Here’s the thing: testing doesn’t have to be painful. Let me share how embracing stubbing and verifying - and tools like Keploy - helped me with testing.

The Problem: Testing Dependencies is Messy

Picture this: you're testing a piece of code that relies on an external API, a database, or some other dependency. Ideally, your test should just focus on your code. But when you call that dependency:

  • The API goes down.

  • The database has missing or outdated data.

  • Network latency makes tests drag forever.

  • Oh, and let’s not even talk about hitting rate limits on a third-party API.

Testing in this way is like trying to build a sandcastle during high tide - frustrating and doomed to fail. Relying on real systems for testing is just not practical.
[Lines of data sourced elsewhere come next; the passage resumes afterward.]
-- ==== Sys2Proof/Laws/PerInstr.lean ====
section
/-! SUPPORT. What holds of every instruction as syntax: the first word's LEN field counts its words (R46). -/

namespace Sys2Proof.Laws

/-- No words, or as many as the first one's LEN field says. -/
def counted (ws : List Nat) : Prop := ws = [] ∨ ∃ w rest, ws = w :: rest ∧ numWords w = rest.length + 1

theorem fld_len (h : Hdr) (len op x : Nat) (hl : len < 4) (ho : op < 2 ^ 7) (hx : x < 2 ^ 17) :
    fld (word h len op x) 30 2 = len := by
  have h1 := h.pred.isLt
  have h2 := Bool.toNat_lt h.c
  have h3 := Bool.toNat_lt h.pn
  unfold fld word
  omega

theorem counted_short (h : Hdr) (op x : Nat) (ho : op < 2 ^ 7) (hx : x < 2 ^ 17) : counted (shortForm h op x) :=
  .inr ⟨_, _, rfl, by simp [numWords, fld_len h 0 op x (by decide) ho hx]⟩

theorem counted_lit (h : Hdr) (op x : Nat) (lit : Word) (ho : op < 2 ^ 7) (hx : x < 2 ^ 17) :
    counted (litForm h op x lit) :=
  .inr ⟨_, _, rfl, by simp [numWords, fld_len h 1 op x (by decide) ho hx]⟩

theorem counted_ext (h : Hdr) (op sub8 : Nat) (e : Ext) (ho : op < 2 ^ 7) (hx : sub8 < 2 ^ 8) :
    counted (extForm h op sub8 e) :=
  .inr ⟨_, _, rfl, by rw [numWords, fld_len h 2 op (sub8 * 2 ^ 9) (by decide) ho (by omega)]; rfl⟩

theorem counted_extLit (h : Hdr) (op sub8 : Nat) (e : Ext) (lit : Word) (ho : op < 2 ^ 7) (hx : sub8 < 2 ^ 8) :
    counted (extLitForm h op sub8 e lit) :=
  .inr ⟨_, _, rfl, by rw [numWords, fld_len h 3 op (sub8 * 2 ^ 9) (by decide) ho (by omega)]; rfl⟩

theorem code_lt_scope (x : Scope) : x.code < 6 := by cases x <;> decide
theorem code_lt_fcond (x : FCond) : x.code < 8 := by cases x <;> decide
theorem code_lt_icond (x : ICond) : x.code < 8 := by cases x <;> decide
theorem code_lt_cvt (x : CvtKind) : x.code < 12 := by cases x <;> decide
theorem code_lt_drm (x : DRm) : x.code < 4 := by cases x <;> decide
theorem code_lt_elty (x : ElTy) : x.code < 6 := by cases x <;> decide
theorem code_lt_bearing (x : Bearing) : x.code < 6 := by cases x <;> decide

theorem lt_xREG3 (rd : Reg) (ra : Reg) (rb : Reg) (sub : Nat) (hs : sub < 2 ^ 2) : xREG3 rd ra rb sub < 2 ^ 17 := by
  have hrd := rd.isLt
  have hra := ra.isLt
  have hrb := rb.isLt
  unfold xREG3; omega

theorem lt_xIMM7 (rd : Reg) (ra : Reg) (imm : BitVec 7) : xIMM7 rd ra imm < 2 ^ 17 := by
  have hrd := rd.isLt
  have hra := ra.isLt
  have himm := imm.isLt
  unfold xIMM7; omega

theorem lt_xIMM12 (rd : Reg) (imm : BitVec 12) : xIMM12 rd imm < 2 ^ 17 := by
  have hrd := rd.isLt
  have himm := imm.isLt
  unfold xIMM12; omega

theorem lt_xWID (rd : Reg) (ra : Reg) (n : BitVec 6) (sub : Nat) (hs : sub < 2 ^ 1) : xWID rd ra n sub < 2 ^ 17 := by
  have hrd := rd.isLt
  have hra := ra.isLt
  have hn := n.isLt
  unfold xWID; omega

theorem lt_xMEM (rd : Reg) (base : Reg) (disp : BitVec 6) (sub : Nat) (hs : sub < 2 ^ 1) : xMEM rd base disp sub < 2 ^ 17 := by
  have hrd := rd.isLt
  have hbase := base.isLt
  have hdisp := disp.isLt
  unfold xMEM; omega

theorem lt_xBRA (off : BitVec 17) : xBRA off < 2 ^ 17 := by
  have hoff := off.isLt
  unfold xBRA; omega

theorem lt_xCAL (kc : BitVec 2) (off : BitVec 15) : xCAL kc off < 2 ^ 17 := by
  have hkc := kc.isLt
  have hoff := off.isLt
  unfold xCAL; omega

theorem lt_xJMP (kc : BitVec 2) (ra : Reg) (sub : Nat) (hs : sub < 2 ^ 2) : xJMP kc ra sub < 2 ^ 17 := by
  have hkc := kc.isLt
  have hra := ra.isLt
  unfold xJMP; omega

theorem lt_xMSC (kc : BitVec 2) (sub : Nat) (hs : sub < 2 ^ 3) : xMSC kc sub < 2 ^ 17 := by
  have hkc := kc.isLt
  unfold xMSC; omega

theorem lt_xCPRF (cd : Pr) (ra : Reg) (rb : Reg) (cond : FCond) : xCPRF cd ra rb cond < 2 ^ 17 := by
  have hcd := cd.isLt
  have hra := ra.isLt
  have hrb := rb.isLt
  have hcond := code_lt_fcond cond
  unfold xCPRF; omega

theorem lt_xCPRI (cd : Pr) (ra : Reg) (rb : Reg) (cond : ICond) : xCPRI cd ra rb cond < 2 ^ 17 := by
  have hcd := cd.isLt
  have hra := ra.isLt
  have hrb := rb.isLt
  have hcond := code_lt_icond cond
  unfold xCPRI; omega

theorem lt_xCPI (cd : Pr) (ra : Reg) (cond : ICond) (imm : BitVec 5) : xCPI cd ra cond imm < 2 ^ 17 := by
  have hcd := cd.isLt
  have hra := ra.isLt
  have hcond := code_lt_icond cond
  have himm := imm.isLt
  unfold xCPI; omega

theorem lt_xPRD (cd : Pr) (ca : Pr) (cb : Pr) (sub : Nat) (hs : sub < 2 ^ 3) : xPRD cd ca cb sub < 2 ^ 17 := by
  have hcd := cd.isLt
  have hca := ca.isLt
  have hcb := cb.isLt
  unfold xPRD; omega

theorem lt_xREPF (n : BitVec 3) (k : BitVec 8) (stride : BitVec 6) : xREPF n k stride < 2 ^ 17 := by
  have hn := n.isLt
  have hk := k.isLt
  have hstride := stride.isLt
  unfold xREPF; omega

theorem lt_xFCV (rd : Reg) (ra : Reg) (kind : CvtKind) (rm : DRm) (sat : Bool) : xFCV rd ra kind rm sat < 2 ^ 17 := by
  have hrd := rd.isLt
  have hra := ra.isLt
  have hkind := code_lt_cvt kind
  have hrm := code_lt_drm rm
  have hsat := Bool.toNat_lt sat
  unfold xFCV; omega

theorem lt_xORD (rd : Reg) (ra : Reg) (scope : Scope) (sub : Nat) (hs : sub < 2 ^ 2) : xORD rd ra scope sub < 2 ^ 17 := by
  have hrd := rd.isLt
  have hra := ra.isLt
  have hscope := code_lt_scope scope
  unfold xORD; omega

theorem lt_xFEN (paths : BitVec 7) (scope : Scope) : xFEN paths scope < 2 ^ 17 := by
  have hpaths := paths.isLt
  have hscope := code_lt_scope scope
  unfold xFEN; omega

theorem lt_xVEC (pd : Ptr) (pa : Ptr) (pb : Ptr) (rn : Reg) (et : ElTy) : xVEC pd pa pb rn et < 2 ^ 17 := by
  have hpd := pd.isLt
  have hpa := pa.isLt
  have hpb := pb.isLt
  have hrn := rn.isLt
  have het := code_lt_elty et
  unfold xVEC; omega

theorem lt_xVUN (pd : Ptr) (pa : Ptr) (rn : Reg) (et : ElTy) (sub : Nat) (hs : sub < 2 ^ 3) : xVUN pd pa rn et sub < 2 ^ 17 := by
  have hpd := pd.isLt
  have hpa := pa.isLt
  have hrn := rn.isLt
  have het := code_lt_elty et
  unfold xVUN; omega

theorem lt_xVRD (mb : Obj2) (pa : Ptr) (rn : Reg) (et : ElTy) (sub : Nat) (hs : sub < 2 ^ 3) : xVRD mb pa rn et sub < 2 ^ 17 := by
  have hmb := mb.isLt
  have hpa := pa.isLt
  have hrn := rn.isLt
  have het := code_lt_elty et
  unfold xVRD; omega

theorem lt_xPTR (p : Ptr) (ra : Reg) (rb : Reg) (sub : Nat) (hs : sub < 2 ^ 2) : xPTR p ra rb sub < 2 ^ 17 := by
  have hp := p.isLt
  have hra := ra.isLt
  have hrb := rb.isLt
  unfold xPTR; omega

theorem lt_xTSH (a : Tile) (rows : BitVec 8) (cc : BitVec 2) : xTSH a rows cc < 2 ^ 17 := by
  have ha := a.isLt
  have hrows := rows.isLt
  have hcc := cc.isLt
  unfold xTSH; omega

theorem lt_xTDT (a : Tile) (d : BitVec 9) : xTDT a d < 2 ^ 17 := by
  have ha := a.isLt
  have hd := d.isLt
  unfold xTDT; omega

theorem lt_xTMS (a : Tile) (rd : Reg) (sub : Nat) (hs : sub < 2 ^ 3) : xTMS a rd sub < 2 ^ 17 := by
  have ha := a.isLt
  have hrd := rd.isLt
  unfold xTMS; omega

theorem lt_xOB2 (o : Obj2) (rd : Reg) (ra : Reg) (sub : Nat) (hs : sub < 2 ^ 3) : xOB2 o rd ra sub < 2 ^ 17 := by
  have ho := o.isLt
  have hrd := rd.isLt
  have hra := ra.isLt
  unfold xOB2; omega

theorem lt_xTRE (t : TreeR) (rd : Reg) (ra : Reg) (sub : Nat) (hs : sub < 2 ^ 4) : xTRE t rd ra sub < 2 ^ 17 := by
  have ht := t.isLt
  have hrd := rd.isLt
  have hra := ra.isLt
  unfold xTRE; omega

theorem lt_xTRL (t : TreeR) (ra : Reg) (rb : Reg) (sub : Nat) (hs : sub < 2 ^ 4) : xTRL t ra rb sub < 2 ^ 17 := by
  have ht := t.isLt
  have hra := ra.isLt
  have hrb := rb.isLt
  unfold xTRL; omega

theorem lt_xPRT (b : Bearing) (rd : Reg) (cd : Pr) (sub : Nat) (hs : sub < 2 ^ 3) : xPRT b rd cd sub < 2 ^ 17 := by
  have hb := code_lt_bearing b
  have hrd := rd.isLt
  have hcd := cd.isLt
  unfold xPRT; omega

theorem lt_xMBX (mb : Obj2) (rd : Reg) (sub : Nat) (hs : sub < 2 ^ 2) : xMBX mb rd sub < 2 ^ 17 := by
  have hmb := mb.isLt
  have hrd := rd.isLt
  unfold xMBX; omega

theorem lt_xRNG (g : Ring) (rd : Reg) (ra : Reg) (sub : Nat) (hs : sub < 2 ^ 3) : xRNG g rd ra sub < 2 ^ 17 := by
  have hg := g.isLt
  have hrd := rd.isLt
  have hra := ra.isLt
  unfold xRNG; omega

theorem lt_xSYS (rd : Reg) (imm : BitVec 8) (sub : Nat) (hs : sub < 2 ^ 4) : xSYS rd imm sub < 2 ^ 17 := by
  have hrd := rd.isLt
  have himm := imm.isLt
  unfold xSYS; omega

/-- The words of an instruction are as many as its LEN asks for; a command or an event has none (R46). -/
def Length.Statement (i : Instr) : Prop := counted (encode i)
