theorem collRead_canon {s : State} (hm : Canon s.mem) (c : Coll) (m : CollMember) (off : Nat) :
    (collRead s c m off).Canon := by
  unfold collRead
  split
  · refine collAway_canon hm _ _ _ ?_
    rwa [Touch.Canon, openBytes_mem]
  · exact engineRead_canon hm ..

theorem collWrite_canon {s : State} (hm : Canon s.mem) (c : Coll) (m : CollMember) (off : Nat) (bs : List Byte) :
    (collWrite s c m off bs).Canon := by
  unfold collWrite
  split
  · exact collAway_canon hm _ _ _ hm
  · exact engineWrite_canon hm ..

theorem execCollectiveReservation_canon {s : State} (hm : Canon s.mem) (id flow : Nat) :
    CanonAfter (execCollectiveReservation id flow s) := by
  unfold execCollectiveReservation
  grind [setColl_mem, CanonAfter]

theorem collDeliver_canon {s : State} (hm : Canon s.mem) (c : Coll) (q : CSector) : Canon (collDeliver s c q).mem := by
  unfold collDeliver
  grind [collWrite_canon, collAbort_mem, setColl_mem, collSettle_mem, cleanWord_mem, Touch.Canon]

theorem execCollectiveChunk_canon {s : State} (hm : Canon s.mem) (id flow sec : Nat) :
    CanonAfter (execCollectiveChunk id flow sec s) := by
  unfold execCollectiveChunk
  rw [canonAfter_next]
  split
  · exact hm
  next c _ =>
  split
  · exact hm
  split
  · exact collDeliver_canon hm ..
  split
  · exact hm
  split
  · grind [collDeliver_canon]
  · grind [collDeliver_canon, collRead_canon, collAbort_mem, Touch.Canon]

theorem rsChild_canon {s : State} (hm : Canon s.mem) (c : Coll) (ty op chunk sec level ix : Nat) :
    (rsChild s c ty op chunk sec level ix).Canon := by
  unfold rsChild
  grind [collRead_canon, Touch.Canon]

@[simp] theorem holdLeaf_mem (s : State) (c : Coll) (chunk sec level ix : Nat) (bs : List Byte) :
    (holdLeaf s c chunk sec level ix bs).mem = s.mem := by
  unfold holdLeaf
  grind [setColl_mem]

theorem execReductionCombine_canon {s : State} (hm : Canon s.mem) (id chunk sec level ix : Nat) :
    CanonAfter (execReductionCombine id chunk sec level ix s) := by
  unfold execReductionCombine
  rw [canonAfter_next]
  split
  · exact hm
  next c _ =>
  split
  case h_2 => exact hm
  next ty op _ =>
  extract_lets have' full moving
  split
  · exact hm
  have h := rsChild_canon hm c ty op chunk sec level (2 * ix)
  split <;> grind [rsChild_canon, collAbort_mem, holdLeaf_mem, setColl_mem, Touch.Canon]

theorem execReductionPartialSpill_canon {s : State} (hm : Canon s.mem) (id chunk sec level ix : Nat) :
    CanonAfter (execReductionPartialSpill id chunk sec level ix s) := by
  unfold execReductionPartialSpill
  grind [homeWrite_canon, setColl_mem, CanonAfter]

/-! Deterministic kernels. -/

@[simp] theorem sweepDet_mem (s : State) : (sweepDet s).mem = s.mem := rfl

theorem sweepNext_mem {s : State} {q : Instr × State} (he : sweepNext s = some q) : q.2.mem = s.mem := by
  unfold sweepNext at he
  split at he
  · cases he
  · obtain ⟨i, _, rfl⟩ := Option.map_eq_some_iff.1 he
    exact setKern_mem ..
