-- ==== Sys2Proof/Machine/Operands.lean ====
section
/-! DEFINITION. Operand forms: the fields of an operation word (spec/30_encoding.md R60, R62), the big-endian split and
join of a 16-bit value (spec/41_framer_tx.md R100, spec/20_memory.md R43, R45). -/

namespace Sys2Proof.Machine

/-- `OPC`, bits 31 to 24 of an operation word. -/
def opcOf (v : Word32) : Byte := v.extractLsb' 24 8

/-- The index operand `A`, bits 23 to 16, all eight bits, never masked (R62). -/
def indexOperand (v : Word32) : Byte := v.extractLsb' 16 8

/-- The word operand `IMM`, bits 15 to 0 (R62). -/
def wordOperand (v : Word32) : Word := v.extractLsb' 0 16

/-- The byte operand `IMM[7:0]` (R62); that `IMM[15:8]` is zero is the decoder's check. -/
def byteOperand (imm : Word) : Byte := imm.extractLsb' 0 8

/-- `(OPC << 24) | (A << 16) | IMM`: the operation word with the three fields in place (R60, R73). -/
def opWord (opc a : Byte) (imm : Word) : Word32 :=
  opc.setWidth 32 <<< 24 ||| a.setWidth 32 <<< 16 ||| imm.setWidth 32

/-- "MSB" of a word (R6). -/
def msbOf (w : Word) : Byte := w.extractLsb' 8 8

/-- "LSB" of a word (R6). -/
def lsbOf (w : Word) : Byte := w.extractLsb' 0 8

/-- `be16(v)` of R100: the two bytes in transmission order. -/
def be16 (v : Word) : List Byte := [msbOf v, lsbOf v]

/-- `(m << 8) | l`: the word two wire bytes assemble (R45, R110). -/
def joinBytes (m l : Byte) : Word := m.setWidth 16 <<< 8 ||| l.setWidth 16

/-- The checksum of a word's two bytes, MSB first (R43, R95). -/
def crcOfWord (w : Word) : Byte := crc8 (be16 w)

/-- `cmd_frame(opcode)` of R101. -/
def cmdFrame (opcode : Word) : List Byte := be16 opcode

/-- `cmd_arg_frame(opcode, arg)` of R101: the CRC byte covers the argument's two bytes only. -/
def cmdArgFrame (opcode arg : Word) : List Byte := be16 opcode ++ be16 arg ++ [crcOfWord arg]

/-- `decode_word(m, l, c)` of R110: the word of a group, or none where its CRC byte does not match. -/
def decodeGroup (m l c : Byte) : Option Word :=
  if crc8 [m, l] = c then some (joinBytes m l) else none

/-- The low `8n` bits of a number as `n` bytes, most significant first: a frame read as one big-endian number (R77). -/
def beBytes : Nat → Nat → List Byte
  | 0, _ => []
  | n + 1, w => BitVec.ofNat 8 (w >>> (8 * n)) :: beBytes n w

end Sys2Proof.Machine
end

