-- ==== Sys2Proof/Machine/WireCommands.lean ====
section
/-! DEFINITION. The meanings of the seventeen wire commands (spec/41_framer_tx.md R105): each is the host's call over the
block and the transport, by the rule the table names for the host (spec/70_reset_and_hazards.md R176 to R185). The four
commands with argument compute the CRC byte of their frame with `ENC.ARG` (R103), the only way to a 5-byte frame; in a
well-formed instruction it is the byte the instruction carries, in another one the carried byte is not used (log entry 11). -/

namespace Sys2Proof.Machine

/-- `reinit` (R185). -/
def execReinit (s : State) : Host.Outcome State Fault Refusal := .next (hostCall .reinit (plainBody .reinit) s)

/-- `wakeup` (R176: from any mode to `Idle`). -/
def execWakeup (s : State) : Host.Outcome State Fault Refusal :=
  .next (hostCall .wakeup (fun t => leadingTo .idle true (plainBody .wakeup t)) s)

/-- `get_serial_number` (R182). -/
def execGetSerialNumber (s : State) : Host.Outcome State Fault Refusal :=
  .next (hostCall .getSerialNumber (wordsBody .getSerialNumber serialView) s)

/-- `read_measurement` (R181). -/
def execReadMeasurement (s : State) : Host.Outcome State Fault Refusal :=
  .next (hostCall .readMeasurement measurementBody s)

/-- `start_periodic_measurement` (R176: from `Idle` to `PeriodicMeasuring`). -/
def execStartPeriodicMeasurement (s : State) : Host.Outcome State Fault Refusal :=
  .next (hostCall .startPeriodicMeasurement
    (fun t => leadingTo .periodicMeasuring false (plainBody .startPeriodicMeasurement t)) s)

/-- `stop_periodic_measurement` (R176: from `PeriodicMeasuring` to `Idle`). -/
def execStopPeriodicMeasurement (s : State) : Host.Outcome State Fault Refusal :=
  .next (hostCall .stopPeriodicMeasurement (fun t => leadingTo .idle false (plainBody .stopPeriodicMeasurement t)) s)

/-- `get_data_ready_status` (R180). -/
def execGetDataReadyStatus (s : State) : Host.Outcome State Fault Refusal :=
  .next (hostCall .getDataReadyStatus (wordsBody .getDataReadyStatus (oneWordView readyValue)) s)

/-- `single_shot_measurement` (R179). -/
def execSingleShotMeasurement (s : State) : Host.Outcome State Fault Refusal :=
  .next (hostCall .singleShotMeasurement singleShotBody s)

/-- `set_sensor_altitude` (R174, R183). -/
def execSetSensorAltitude (arg : Word) (s : State) : Host.Outcome State Fault Refusal :=
  .next (hostCall .setSensorAltitude (argumentBody .setSensorAltitude arg) s)

/-- `get_sensor_altitude` (R183). -/
def execGetSensorAltitude (s : State) : Host.Outcome State Fault Refusal :=
  .next (hostCall .getSensorAltitude (wordsBody .getSensorAltitude (oneWordView wordValue)) s)

/-- `set_ambient_pressure` (R174, R184): the argument is in hectopascal, as on the wire. -/
def execSetAmbientPressure (arg : Word) (s : State) : Host.Outcome State Fault Refusal :=
  .next (hostCall .setAmbientPressure (argumentBody .setAmbientPressure arg) s)

/-- `get_ambient_pressure` (R184). -/
def execGetAmbientPressure (s : State) : Host.Outcome State Fault Refusal :=
  .next (hostCall .getAmbientPressure (wordsBody .getAmbientPressure (oneWordView pressureValue)) s)

/-- `persist_settings` (R185). -/
def execPersistSettings (s : State) : Host.Outcome State Fault Refusal :=
  .next (hostCall .persistSettings (plainBody .persistSettings) s)

/-- `set_asc_enabled` (R174, R183). -/
def execSetAscEnabled (arg : Word) (s : State) : Host.Outcome State Fault Refusal :=
  .next (hostCall .setAscEnabled (argumentBody .setAscEnabled arg) s)

/-- `get_asc_enabled` (R183). -/
def execGetAscEnabled (s : State) : Host.Outcome State Fault Refusal :=
  .next (hostCall .getAscEnabled (wordsBody .getAscEnabled (oneWordView wordValue)) s)

/-- `set_asc_target` (R174, R183). -/
def execSetAscTarget (arg : Word) (s : State) : Host.Outcome State Fault Refusal :=
  .next (hostCall .setAscTarget (argumentBody .setAscTarget arg) s)

/-- `get_asc_target` (R183). -/
def execGetAscTarget (s : State) : Host.Outcome State Fault Refusal :=
  .next (hostCall .getAscTarget (wordsBody .getAscTarget (oneWordView wordValue)) s)

end Sys2Proof.Machine
end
The First Breakthrough: Stubbing 🛠️

Here’s where stubbing comes in. Instead of depending on real systems, I started creating controlled responses - fake data, if you will. A stub is like an actor playing a role: it gives a predictable performance no matter what chaos is happening offstage.

A Simple Analogy

Say you’re testing a food delivery app. Instead of calling the real kitchen to check the pizza status, you create a stub that always responds, “Your pizza is on the way!” That’s stubbing in a nutshell: controlling the outcome to test your app without relying on real-world systems.

In code, stubbing often looks something like this:

// Define a struct for the response
type Response struct {
    Status  int    `json:"status"`
    Message string `json:"message"`
}

// Create a mock function that returns the response
fakeAPI := func() func() (*Response, error) {
    return func() (*Response, error) {
        return &Response{
            Status:  200,
            Message: "Pizza is on the way!",
        }, nil
    }
}()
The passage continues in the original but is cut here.